林澜没有否认。
“嗯。”
通过心楔交换幻境的那一瞬间,他们窥见了彼此灵魂深处最隐秘的角落。
她看到了他的血债,他的贪婪,他在善恶之间的挣扎与算计。他太复杂,所以在善恶与得失的泥潭里,他的算计成了束缚手脚的锁链。
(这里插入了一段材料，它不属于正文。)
/-- DELIVERY_CLOSE: CLOSE sent, the delivery recorded, the next layer's turn; its slots free where the schedule is not
resident (R259, R263, R265, R267, R269). -/
def execDeliveryClose (slot : Nat) (s : State) : Ans :=
  onCore s fun s =>
    let key := jobNo slot s
    match jobOf key s with
    | none => s
    | some j => match streamOf? j with
      | none => s
      | some (d, p) => match p.delivery with
        | none => s
        | some x =>
          if x.bytes.length ≠ (formAt j d (formNo d p) x.shadow).2.2.1 then s
          else
            let late := decide (x.deadline < s.tide.count)
            let s := sendRecord' j d (streamRec j d p 3 x late x.poison (crc32c x.bytes) [] s) s
            let s := if late then raise 0x0E05 (streamFields j d p) s else s
            let next := if p.layer + 1 = d.layerCount then (p.pass + 1, 0) else (p.pass, p.layer + 1)
            let p' := { p with pass := next.1, layer := next.2, delivery := none, earliest := s.tide.count + 1,
                               full := p.full + b2n !x.shadow, shadows := p.shadows + b2n x.shadow, late := p.late + b2n late,
                               poisoned := p.poisoned + b2n x.poison }
            let p' := { p' with forms := p'.forms.filter fun f => isResident d || decide (cursorOf d p' ≤ f.g) }
            let s := logProgress 2 (p.pass % 2 ^ 32 * 2 ^ 28 + p.layer * 2 ^ 16) { j with st := .stream p' } s
            streamPlan key s

/-- STREAM_ABANDONED: at the boundary after a block of a full delivery was found poisoned, it gives way to a shadow that is clean and fits
(R267). -/
def execStreamAbandoned (slot : Nat) (s : State) : Ans :=
  onCore s fun s =>
    let key := jobNo slot s
    match jobOf key s with
    | none => s
    | some j => match streamOf? j with
      | none => s
      | some (d, p) => match p.delivery with
        | none => s
        | some x =>
          let ent := layerEnt j.attach p.layer
          if j.phase ≠ .running ∨ x.shadow = true ∨ x.poisonAt.map (fun t => t + 1) ≠ some s.tide.count ∨ formClean j d p (formNo d p) true s = false ∨
              x.deadline < s.tide.count + deliveryTime d ent.shadowRaw s then s
          else
            let s := raise 0x0E0A (streamFields j d p) (abandonDelivery key 0x0E0A s)
            openDelivery key true x.deadline s

/-- STREAM_STOP: the schedule stops at the next boundary with 0x0E0B (R269). A slot that holds no active schedule is refused
with 0x0E01 (DESIGN CHOICE, log 14). -/
def execStreamStop (h : CmdHdr) (slot : Nat) (s : State) : Ans :=
  let here (s : State) : Bool := match jobOf (jobNo slot s) s with
    | some j => jobLive j && j.phase != .offered && (streamOf? j).isSome
    | none => false
  immediate h 0x1402 (fun s => if here s then 0 else 0x0E01)
    (fun s => match jobOf (jobNo slot s) s with
      | some j => (match j.phase with
        | .stopping _ => s
        | _ => setJob { j with phase := .stopping 0x0E0B } s)
      | none => s)
    (fun _ => []) [slot] s

/-- A schedule's progress at the start of an attempt: its slots empty, its position after the last recorded delivery (R269). -/
def streamFresh (j : Job) (d : StreamDesc) (p : StreamSt) : StreamSt :=
  let closed := (j.log.filter fun i => i / 2 ^ 60 == 2).map fun i => (bits i 59 28, bits i 27 16)
  let after (x : Nat × Nat) : Nat × Nat := if x.2 + 1 = d.layerCount then (x.1 + 1, 0) else (x.1, x.2 + 1)
  let at_ := closed.foldl (fun m x => let y := after x; if m.1 < y.1 ∨ (m.1 = y.1 ∧ m.2 < y.2) then y else m) (p.pass, p.layer)
  { p with pass := at_.1, layer := at_.2, forms := [], delivery := none, earliest := 0, asked := 0 }

/-- A schedule's next reads at a boundary, its tide's reads counted afresh (R259, R260). -/
def streamTide (key : Nat) (s : State) : State :=
  match jobOf key s with
  | none => s
  | some j => match streamOf? j with
    | none => s
    | some (_, p) => streamPlan key (setStream key { p with asked := 0 } s)

/-- Reason of a schedule that ran its passes (R267). -/
def streamReason (p : StreamSt) : Nat := if p.poisoned = 0 then 0 else 0x0E09

/-- A schedule's result header (R270). -/
def streamResult (j : Job) (p : StreamSt) (reason : Nat) : Bytes :=
  packBytes [(2, reason), (1, j.attempts), (1, 0), (4, p.pass), (4, p.full), (4, p.shadows), (4, p.late), (4, p.poisoned),
    (4, p.abandoned), (4, 0)]

end Sys2Proof.Machine
end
他看到了她的枷锁,她的柔软,她在责任与本心之间的撕裂与痛苦。
她太干净,所以在那道有关牺牲与大义的选择题前,她的善良成了刺向自己的刀。
那是比赤身裸体更深层的坦诚。
“你的师尊……”
叶清寒的声音很轻。
“死了。”
林澜的语气平静得不像是在谈论自己的事。
“两个月前。和青木宗一起。”
叶清寒沉默了。
她想说些什么,却现任何安慰的话在这种时候都显得苍白无力。
“那个女孩……阿杏……”
“也死了。”
林澜的声音依然平静。
“被赵家的人杀的。就在我离开她的那天。”
叶清寒的身子僵了僵。
她想起幻境中那个穿着鹅黄衣裙的少女,想起那双明亮而纯净的眼睛,想起她在绝望中伸出的手。
“对不起。”
她忽然开口。
林澜愣了一下。
“为什么道歉?”
“我不知道。”
叶清寒的声音很轻。
“只是……觉得应该说。”
林澜沉默了片刻。
然后,他轻轻笑了一声。
那笑声很轻,带着几分疲惫,几分苦涩,还有几分……释然。
“叶师姐。”
“嗯?”
“你在幻境里……为什么选择燃烧精血?”
叶清寒的身子顿了顿。
“因为那是我唯一能做的事。”
她的声音平静。
“我不知道那一剑能不能杀死他,不知道自己能不能活下来。但我知道,如果我不动手,那些人就一定会死。”
她顿了顿。
“所以我选择动手。不是因为我有把握,只是因为……那是对的。”
林澜靠在她背上,感受着她的体温透过衣料传来。
“你比我干净。”
他的声音很轻。
“我在那个幻境里,想的全是怎么算计,怎么两全,怎么用最小的代价换取最大的利益。”
“而你……只是单纯地想救人。”
叶清寒没有说话。
两人就这样靠着,在幽蓝的光芒中沉默着。
不知过了多久,林澜忽然开口——
“叶师姐。”
“又怎么了?”
“你刚才那一剑……很漂亮。”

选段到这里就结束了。